In a market environment with shrinking liquidity, even a small amount of funds or chips is enough to change the short-term price trend of BTC. All these changes may only come from the release of a piece of data or the hype of a piece of news...
In addition to paying attention to daily trading volume, we can also judge changes in the overall market liquidity and sentiment through the trend of BTC and ETH inflows/outflows (i.e. flow potential) of exchanges.
As shown in the figure, starting from October 2023, the exchange's flow potential began to gradually increase until it peaked in March 2024. On March 13, BTC had an inflow of $5.37 billion and an outflow of $4.97 billion, while ETH had an inflow of $1.39 billion and an outflow of $1.34 billion.
This level of traffic growth even exceeds the stage at the top of the bull market in 2021, when BTC and ETH inflows/outflows averaged 3 billion and 1.1 billion.

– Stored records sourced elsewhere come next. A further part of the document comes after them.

-- ==== Sys2Proof/Laws/AlarmFrames.lean ====
section
/-! SUPPORT. What the operations on one fan and one damper do to the alarm list and the ports: nothing (`State.Quiet`), one
raise with DEVICE_FAULT (`State.Faults`) or one clear (`State.Clears`), and what a raise, a clear and a notice leave of every
other entry and mark (`State.KeepsRest`). -/

namespace Sys2Proof.Machine

-- One proof at a time: with a thread for each the package as one text would not fit in memory.
set_option Elab.async false

variable {s u v : State} {k : AlarmKey} {d : Option FanDetail} {ks ks' : List AlarmKey} {ns ns' : List Notice}

/-! ### One raise, one clear or neither -/

theorem State.Quiet.refl (s : State) : s.Quiet s := ⟨rfl, rfl⟩
theorem State.Quiet.trans (h : s.Quiet u) (k : u.Quiet v) : s.Quiet v := ⟨k.1.trans h.1, k.2.trans h.2⟩

/-- A raise reads the alarm list, the ports and part time alone. -/
theorem State.Quiet.raiseAlarm (h : s.Quiet u) (ht : u.partTime = s.partTime) (k : AlarmKey) (d : Option FanDetail) :
    (s.raiseAlarm k d).Quiet (u.raiseAlarm k d) := by
  have hf : u.alarms.full k = s.alarms.full k := by rw [h.1]
  refine ⟨by simp [h.1, ht], ?_⟩
  unfold State.raiseAlarm
  rw [hf]
  split <;> simp [h.2]

theorem State.Faults.of_raise (h : s.Quiet u) (ht : u.partTime = s.partTime) :
    s.Faults ((u.raiseAlarm k d).raiseAll .deviceFault) k d := by
  have hr := h.raiseAlarm ht k d
  exact ⟨hr.1, by rw [State.raiseAll_ports, State.raiseAll_ports, hr.2]⟩
theorem State.Faults.quiet (h : s.Faults u k d) (q : u.Quiet v) : s.Faults v k d := ⟨q.1.trans h.1, q.2.trans h.2⟩
theorem State.Clears.of_clear (h : s.Quiet u) (ht : u.partTime = s.partTime) : s.Clears (u.clearAlarm k) k :=
  ⟨by simp [h.1, ht], h.2⟩
theorem State.Clears.quiet (h : s.Clears u k) (q : u.Quiet v) : s.Clears v k := ⟨q.1.trans h.1, q.2.trans h.2⟩

/-! ### One fan -/

variable (s) (n : FanId)

theorem State.modFan_quiet (f : Fan → Fan) : s.Quiet (s.modFan n f) := ⟨rfl, rfl⟩
theorem State.enqueue_quiet (o : Order) : s.Quiet (s.enqueue o) := ⟨s.enqueue_alarms o, s.enqueue_ports o⟩
theorem State.enterState_quiet (st : FanState) (t : Option Nat) : s.Quiet (s.enterState n st t) :=
  ⟨State.triggerIf_alarms _ _, State.triggerIf_ports _ _⟩
theorem State.queueRun_quiet : s.Quiet (s.queueRun n) := (s.modFan_quiet n _).trans (State.enqueue_quiet _ _)
theorem State.queueStop_quiet : s.Quiet (s.queueStop n) := (s.modFan_quiet n _).trans (State.enqueue_quiet _ _)
theorem State.startFan_quiet : s.Quiet (s.startFan n) :=
  ((s.modFan_quiet n _).trans (State.enterState_quiet _ n _ _)).trans (State.queueRun_quiet _ n)
theorem State.startIfAllowed_quiet : s.Quiet (s.startIfAllowed n) := by
  unfold State.startIfAllowed; split
  · exact s.startFan_quiet n
  · exact .refl _
theorem State.stopFan_quiet : s.Quiet (s.stopFan n) := (s.queueStop_quiet n).trans (State.enterState_quiet _ n _ _)
theorem State.enterEnrolHold_quiet : s.Quiet (s.enterEnrolHold n) := s.enterState_quiet n _ _
theorem State.enterEnrolling_quiet : s.Quiet (s.enterEnrolling n) :=
  ((s.modFan_quiet n _).trans (State.enterState_quiet _ n _ _)).trans (State.enqueue_quiet _ _)
theorem State.commandOff_quiet (r : DriveReport) : s.Quiet (s.commandOff n r) := by
  unfold State.commandOff; split
  · exact s.queueStop_quiet n
  · exact .refl _
theorem State.graceStop_quiet : s.Quiet (s.graceStop n) := by
  unfold State.graceStop; split
  · exact (s.queueStop_quiet n).trans (State.modFan_quiet _ n _)
  · exact .refl _
/-- R83, R89: a fan that enters READY has its entry cleared. -/
theorem State.enterReady_clears : s.Clears (s.enterReady n) (.fanFault n) :=
  (State.Clears.of_clear (s.enterState_quiet n _ _)
    (congrArg Lasting.partTime (s.enterState_onlyFan n .ready none).lasting)).quiet (State.startIfAllowed_quiet _ n)
/-- R87: a fan that trips has its entry raised with DEVICE_FAULT. -/
theorem State.tripFan_faults (detail : FanDetail) : s.Faults (s.tripFan n detail) (.fanFault n) (some detail) :=
  State.Faults.of_raise
    (((s.modFan_quiet n fun f => { f with startPending := false, trips := bump Config.lastCount f.trips }).trans
      (State.enterState_quiet _ n .tripped none)).trans (State.queueStop_quiet _ n))
    (congrArg Lasting.partTime (((s.modFan_onlyFan n fun f => { f with
      startPending := false, trips := bump Config.lastCount f.trips }).trans
        (State.enterState_onlyFan _ n .tripped none)).trans (State.queueStop_onlyFan _ n)).lasting)
/-- R89: a fan that is declared lost has its entry raised with DEVICE_FAULT. -/
theorem State.loseFan_faults (h : (s.fan n).state ≠ .absent) (h' : (s.fan n).state ≠ .lost) :
    s.Faults (s.loseFan n) (.fanFault n) (some .lost) := by
  unfold State.loseFan
  rw [if_neg (by simp [h, h'])]
  exact State.Faults.of_raise ((s.modFan_quiet n _).trans (State.enterState_quiet _ n _ _))
    (congrArg Lasting.partTime ((s.modFan_onlyFan n _).trans (State.enterState_onlyFan _ n _ _)).lasting)

/-! ### One damper -/

variable (z : ZoneId)

theorem State.modExtract_quiet (f : ExtractDamper → ExtractDamper) : s.Quiet (s.modExtract z f) := ⟨rfl, rfl⟩
theorem State.modMakeUp_quiet (f : MakeUpDamper → MakeUpDamper) : s.Quiet (s.modMakeUp z f) := ⟨rfl, rfl⟩
theorem State.driveExtract_quiet : s.Quiet (s.driveExtract z) := (s.modExtract_quiet z _).trans (State.enqueue_quiet _ _)
theorem State.driveMakeUp_quiet : s.Quiet (s.driveMakeUp z) := (s.modMakeUp_quiet z _).trans (State.enqueue_quiet _ _)
/-- R98, R106. -/
theorem State.faultExtract_faults : s.Faults (s.faultExtract z) (extractKey z) none :=
  State.Faults.of_raise (s.modExtract_quiet z _) rfl
theorem State.settleExtract_clears : s.Clears (s.settleExtract z) (extractKey z) :=
  State.Clears.of_clear (s.modExtract_quiet z _) rfl
/-- R103, R106. -/
theorem State.faultMakeUp_faults : s.Faults (s.faultMakeUp z) (makeUpKey z) none :=
  State.Faults.of_raise (s.modMakeUp_quiet z _) rfl
theorem State.settleMakeUp_clears : s.Clears (s.settleMakeUp z) (makeUpKey z) :=
  State.Clears.of_clear (s.modMakeUp_quiet z _) rfl

/-! ### Every other entry and mark -/

variable {s} {n z}

theorem State.KeepsRest.trans (h : s.KeepsRest u ks ns) (k : u.KeepsRest v ks ns) : s.KeepsRest v ks ns :=
  ⟨k.entries.trans h.entries, fun p n hn =>
    ⟨(k.marks p n hn).1.trans (h.marks p n hn).1, (k.marks p n hn).2.trans (h.marks p n hn).2⟩⟩
theorem State.Quiet.keepsRest (h : s.Quiet u) (ks : List AlarmKey) (ns : List Notice) : s.KeepsRest u ks ns :=
  ⟨by rw [h.1], fun p n _ => by simp [State.port, h.2]⟩

/-- A position found by a test holds none of the entries that a filter beside the test keeps. -/
theorem filter_eraseIdx_findIdx {α : Type} {q p : α → Bool} (l : List α) (h : ∀ x, q x = true → p x = false) :
    (l.eraseIdx (l.findIdx q)).filter p = l.filter p := by
  induction l with
  | nil => rfl
  | cons x l ih =>
    rw [List.findIdx_cons]
    by_cases hx : q x = true
    · simp [hx, h x hx]
    · simp only [Bool.not_eq_true] at hx
      simp only [hx, cond_false, List.eraseIdx_cons_succ, List.filter_cons, ih]

/-- A change of the entries that a filter does not keep, each of which it still does not keep, changes nothing of the rest. -/
theorem filter_map_ite {α : Type} {c : α → Prop} [DecidablePred c] {p : α → Bool} {f : α → α} (l : List α)
    (h : ∀ x, c x → p x = false ∧ p (f x) = false) : (l.map fun x => if c x then f x else x).filter p = l.filter p := by
  induction l with
  | nil => rfl
  | cons x l ih =>
    rw [List.map_cons, List.filter_cons, List.filter_cons, ih]
    split
    · rename_i hc; simp [h x hc]
    · rfl

/-- R136: a clear. -/
theorem State.clearAlarm_keepsRest (s : State) (h : k ∈ ks) : s.KeepsRest (s.clearAlarm k) ks ns := by
  refine ⟨?_, fun p n _ => ⟨rfl, rfl⟩⟩
  rw [State.clearAlarm_alarms]
  unfold AlarmList.clear
  split
  · exact filter_eraseIdx_findIdx _ fun x hx => by simp_all
  · exact filter_map_ite _ fun x hx => by simp [AlarmEntry.clear, hx.1, h]

/-- R161: a notice on all three ports. -/
theorem State.raiseAll_keepsRest (s : State) {n : Notice} (h : n ∈ ns) : s.KeepsRest (s.raiseAll n) ks ns := by
  refine ⟨rfl, fun p m hm => ?_⟩
  have hne : m.place ≠ n.place := fun e => hm (Notice.place_inj e ▸ h)
  simp [PortState.raise_pending, PortState.raise_seen, hne]

/-- R135, R137: a raise that evicts no entry, with the LIST_FULL of a full list. -/
theorem State.raiseAlarm_keepsRest (s : State) (h : k ∈ ks) (hf : k.isFire = false) (hn : .listFull ∈ ns) (d : Option FanDetail) :
    s.KeepsRest (s.raiseAlarm k d) ks ns := by
  have he : ((s.alarms.raise k d s.partTime).entries.filter fun e => e.key ∉ ks) =
      s.alarms.entries.filter fun e => e.key ∉ ks := by
    unfold AlarmList.raise
    split
    · exact filter_map_ite _ fun x hx => by simp [AlarmEntry.again, hx, h]
    · split
      · simp [AlarmList.append, AlarmList.advance, h]
      · simp [hf]
  unfold State.raiseAlarm
  split
  · refine State.KeepsRest.trans (u := { s with alarms := s.alarms.raise k d s.partTime }) ⟨he, fun _ _ _ => ⟨rfl, rfl⟩⟩
      (State.raiseAll_keepsRest _ hn)
  · exact ⟨he, fun _ _ _ => ⟨rfl, rfl⟩⟩

end Sys2Proof.Machine
end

At the same time, we noticed a detail that in the peak area of flow potential (2024.2.29-2024.3.15), the inflow of BTC was significantly greater than the outflow, which means that the potential seller pressure entering the exchange was greater than the buying power. This situation lasted for about 10 days, after which the price of BTC began to consolidate in a wide range, and the flow potential of the exchange continued to decline.
At present, the overall market sentiment and enthusiasm are not high, which greatly increases the difficulty of short-term macro trading. We cannot ensure the market's interpretation of the macro direction. Before the data comes out, everyone will have an expectation, and the rule makers will anticipate our expectations. Therefore, the most rational approach at present is to wait and see before and after the macro events, and grasp the vague correctness of the general direction and trend.

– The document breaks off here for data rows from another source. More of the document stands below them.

-- ==== Sys2Proof/Tests/Slice0.lean ====
section
/-! SUPPORT. The tests: the ill-formed terms that WellFormed refuses, the check word, one or two steps of each command with
results worked by hand from the spec, and for each statement a state and operands that meet its hypotheses. -/

namespace Sys2Proof.Tests

-- One evaluation at a time: a thread for each test would not fit in memory.
set_option Elab.async false

open Sys2Proof.Machine

/-! ### WellFormed refuses -/

theorem test_count_of_33_words_is_ill_formed : WellFormed (.ping .building 0 (List.replicate 33 0)) = false := by decide
theorem test_count_of_32_words_is_well_formed : WellFormed (.ping .building 0 (List.replicate 32 0)) = true := by decide
theorem test_read_of_object_0_is_ill_formed : WellFormed (.read .alarm 0 1 [1]) = false := by decide
theorem test_read_of_object_14_is_ill_formed : WellFormed (.read .alarm 14 1 [1]) = false := by decide
theorem test_unknown_request_with_a_known_code_is_ill_formed : WellFormed (.unknownRequest .alarm 0x20 0 3 []) = false := by
  decide
theorem test_unknown_request_with_read_of_object_14_is_well_formed :
    WellFormed (.unknownRequest .alarm 0x02 14 1 [1]) = true := by decide
theorem test_head_addresses : (WellFormed (.headReply 0 1 0 0), WellFormed (.headReply 48 1 0 0),
    WellFormed (.headReply 49 1 0 0)) = (false, true, false) := by decide
theorem test_drive_addresses : (WellFormed (.statusReply 64 0 0 0), WellFormed (.statusReply 72 0 0 0),
    WellFormed (.abilityReply 73 0 0 0 0 0 0)) = (false, true, false) := by decide
theorem test_extract_addresses : (WellFormed (.extractReply 96 0 0), WellFormed (.extractReply 112 0 0),
    WellFormed (.extractReply 113 0 0)) = (false, true, false) := by decide
theorem test_make_up_addresses : (WellFormed (.makeUpReply 112 0 1 0), WellFormed (.makeUpReply 128 0 1 0),
    WellFormed (.makeUpReply 129 0 1 0)) = (false, true, false) := by decide

/-! ### Frames (R172, R173) -/

/-- R173: the check word of the nine characters 1 to 9. -/
theorem test_check_word : crc16 [0x31, 0x32, 0x33, 0x34, 0x35, 0x36, 0x37, 0x38, 0x39] = 0x29B1 := by decide +kernel
/-- R172: FIRE ALARM of zone 3 carries code 20h, object 0, index 3 and no data. -/
theorem test_fire_alarm_frame :
    (requestBytes (.fireAlarm .alarm 3 [])).map (fun q => q.2.take 5) = some [0xA5, 0x20, 0, 3, 0] := by decide +kernel
/-- R172: an exchange frame carries address, kind, length and operands: RUN of fan 2 at 63 % with the smoke flag. -/
theorem test_run_frame :
    (exchangeFrame ⟨.drive 1, some (.run 1 63 true), false⟩).take 5 = [66, 1, 2, 63, 1] := by decide +kernel
theorem test_no_word_spells_a_command : decodeTableWord 8 0x20 = none := rfl

/-! ### States to step from -/

/-- The state after a step, and the reset state where there is none. -/
def got : Host.Outcome State Fault Refusal → State
  | .next t => t
  | .fault _ => State.reset
  | .refused _ => State.reset

/-- The status of the response a port sent last. -/
def status (s : State) (p : Port) : Option Status := (s.port p).response.map Response.status
def words (s : State) (p : Port) : Option (List Word) := (s.port p).response.map Response.words

/-- A fan that has enrolled a variable drive (R79). -/
def enrolled (cls : Nat) (st : FanState) : Fan :=
  { config := { fitted := true, cls := cls }, state := st, ability := some (.drive .variable 25 cls), mode := some .variable,
    cls := some cls, minSpeed := some 25 }

def fitZone (qn demand : Nat) (q : Zone) : Zone :=
  { q with config := { q.config with fitted := true, qn := qn }, target := demand, demand := demand }

/-- Worked case 1 of Flow Allocation: zones 1 to 3 GAS at 50, 25 and 100, four READY fans, a normal budget of 800. -/
def pullOut : State :=
  { ((State.reset.modZone 0 (fitZone 600 50)).modZone 1 (fitZone 600 25)).modZone 2 (fitZone 300 100) with
    fans := Vector.ofFn fun n => if n.val < 3 then enrolled 1 .ready else if n.val = 3 then enrolled 0 .ready else {},
    duty := [0, 1, 2, 3], alloc := { normal := 800, standby := 1200, window := none } }

/-- Plan 2 of the worked examples: zone 3 EXTRACT, zone 2 ISOLATE, zone 1 MAKEUP, class 1. -/
def planTwo : PlanBank :=
  { kind := .smoke, cls := 1, purge := 600,
    roles := Vector.ofFn fun z => if z.val = 2 then some .extract else if z.val = 1 then some .isolate
      else if z.val = 0 then some .makeUp else none }

/-- Worked case 2: the depot quiet on standby, the map sending zone 3 to plan 2. -/
def quiet : State :=
  { ((State.reset.modZone 0 (fitZone 600 0)).modZone 1 (fitZone 600 0)).modZone 2 (fitZone 300 0) with
    fans := pullOut.fans, duty := [0, 1, 2, 3], alloc := { normal := 800, standby := 1200, window := none, supply := .standby },
    plan := { State.reset.plan with
      banks := upd State.reset.plan.banks 2 fun _ => planTwo, map := upd State.reset.plan.map 2 fun _ => some 2 } }

/-- The quiet depot in the incident of zone 3, less its roles and allocation. -/
def burning : State :=
  quiet.modPlan fun c => { c with level := .fire, fireSet := 4, current := 2, cause := some ⟨2, some 2, 5, .none⟩ }

/-- The quiet depot at MANUAL under the firefighter's panel. -/
def manual : State :=
  { quiet.modPlan fun c => { c with level := .manual, current := 2 } with
    resolver := { quiet.resolver with control := .inControl } }

def inControl (s : State) : State := { s with resolver := { s.resolver with control := .inControl } }
def exchanging (s : State) (d : Device) (o : Option Order) : State := { s with line := { s.line with inFlight := some ⟨d, o, false⟩ } }
def withAlarms (s : State) (es : List AlarmEntry) (counter : Nat) : State :=
  { s with alarms := { entries := es, counter := counter, cursors := ⟨5, 5, 0⟩ } }

/-- An entry of the worked example of Alarm List. -/
def entry (seq : Nat) (k : AlarmKey) (st : EntryState) : AlarmEntry :=
  ⟨seq, k, none, st, 100, if st = .cleared then some 200 else none, none, 1⟩

/-- The list of the worked example of Alarm List at 390. -/
def listed : State :=
  withAlarms State.reset [entry 1 (.headFault 6) .active, entry 2 (.fanFault 1) .active, entry 3 (.linkLost .building) .cleared,
    entry 4 (makeUpKey 1) .active, entry 5 (.gasHigh .co 4) .active] 6

/-! ### Requests of every port -/

theorem test_ping_sets_the_cursor_to_0 : (got (exec (.ping .building 0 []) listed)).alarms.cursors = ⟨0, 5, 0⟩ := by
  decide +kernel
/-- R166, R172: time 0, level NONE, plans 0 and 0, no fire, NOT_IN_CONTROL, MAINS, three links UP, RESTARTED pending. -/
theorem test_ping_words : words (got (exec (.ping .alarm 7 []) State.reset)) .alarm =
    some [0, 0, 0, 0, 0, 0, 0, 0, 0, 0, 0, 1] := by decide +kernel
/-- R5, R167: the default configuration of zone 16 with its closure mark open. -/
theorem test_read_zone_configuration : words (got (exec (.read .override 1 16 [1]) State.reset)) .override =
    some [0, 600, 1500, 50, 150, 200, 20, 50, 80, 0, 50, 3, 10, 90, 1] := by decide +kernel
theorem test_read_past_the_last_record : status (got (exec (.read .override 3 48 [2]) State.reset)) .override =
    some .refusedValue := by decide +kernel
theorem test_read_notices : (words (got (exec (.readNotices .building 0 []) State.reset)) .building,
    (got (exec (.readNotices .building 0 []) State.reset)).ports.building.seen) = (some [1], 1) := by decide +kernel
/-- R163: a notice that has not been seen keeps its marks. -/
theorem test_ack_of_an_unseen_notice : words (got (exec (.ackNotices .building 0 [1]) State.reset)) .building = some [1] := by
  decide +kernel
theorem test_mask_drops_the_line : (got (exec (.setNoticeMask .alarm 0 [1]) State.reset)).ports.alarm.line = false := by
  decide +kernel
theorem test_end_service_drops_the_line : (got (exec (.endService .alarm 0 []) State.reset)).ports.alarm.line = false := by
  decide +kernel
/-- The worked example of Alarm List at 450: one page of the building port. -/
theorem test_read_alarm_list_from_the_cursor : ((words (got (exec (.readAlarmList .override 0 []) listed)) .override).map
      fun ws => (ws.length, ws.take 2), (got (exec (.readAlarmList .override 0 []) listed)).alarms.cursors.override) =
    (some (62, [5, 0]), 5) := by decide +kernel
/-- The worked example of Alarm List at 410: entry 3 leaves and the cursors above it come down. -/
theorem test_ack_of_a_cleared_entry : ((got (exec (.ackAlarm .building 0 [0, 3]) listed)).alarms.entries.map
    AlarmEntry.sequence, (got (exec (.ackAlarm .building 0 [0, 3]) listed)).alarms.cursors) =
    ([1, 2, 4, 5], ⟨4, 4, 0⟩) := by decide +kernel
theorem test_unknown_request : status (got (exec (.unknownRequest .alarm 0x26 0 0 []) State.reset)) .alarm = some .unknown := by
  decide +kernel
theorem test_incomplete_frame_is_assembled :
    (got (exec (.requestFrameDiscarded .alarm .incomplete) State.reset)).ports.alarm.decoder = .assembling := by decide +kernel
theorem test_line_quiet : (got (exec (.lineQuiet .alarm) (State.reset.discardFrame .alarm))).ports.alarm.decoder = .waiting := by
  decide +kernel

However, on the positive side, since mid-May, the BTC flow potential of exchanges has been greater than the inflow in most of the time, which means that the buying power at this position is significantly stronger than the potential selling pressure. If this situation continues, the price of BTC may not fall too far during the rest of this bull market transition period.
Let’s take a look at ETH…
The current#ETHflow on exchanges is also very low, roughly at the bottom of the bear market in June-August 2022. But we can clearly see that the average outflow of ETH from exchanges in recent times is far greater than the inflow.
In addition, after the SEC announced the approval of the Ethereum spot ETF on May 23, the proportion of ETH traffic on exchanges began to rise rapidly. Compared with the proportion on May 20 (only 23.5%), it has now risen to 31%. This means that funds have shifted their attention from BTC to ETH and started betting on ETH. During this period, the ETH/BTC exchange rate rose from a low of 0.045 to a high of 0.056.
Looking back at history, we found that a similar situation also occurred on February 6, 2021, when ETH's traffic share reached 30%, and the ETH/BTC exchange rate was between 0.04-0.045. A year later, ETH's traffic share even exceeded 50%, and the ETH/BTC exchange rate also rose to 0.079. This shows that there is a positive correlation between ETH's traffic share and the exchange rate. If this trend continues, then we have reason to expect that the ETH/BTC exchange rate will perform better.
In general, although the overall sentiment and enthusiasm of the market is not high, this does not prevent a small amount of funds from playing a role in the market. In this environment, the macro difficulty of short-term trading has greatly increased. We cannot predict the direction of the market's interpretation of macro events, so the best strategy is to wait and see at this time and grasp the general direction and trend. However, if the buying power continues to be stronger than the potential selling pressure, then we may expect the price of BTC to remain stable for the rest of the bull market transition period.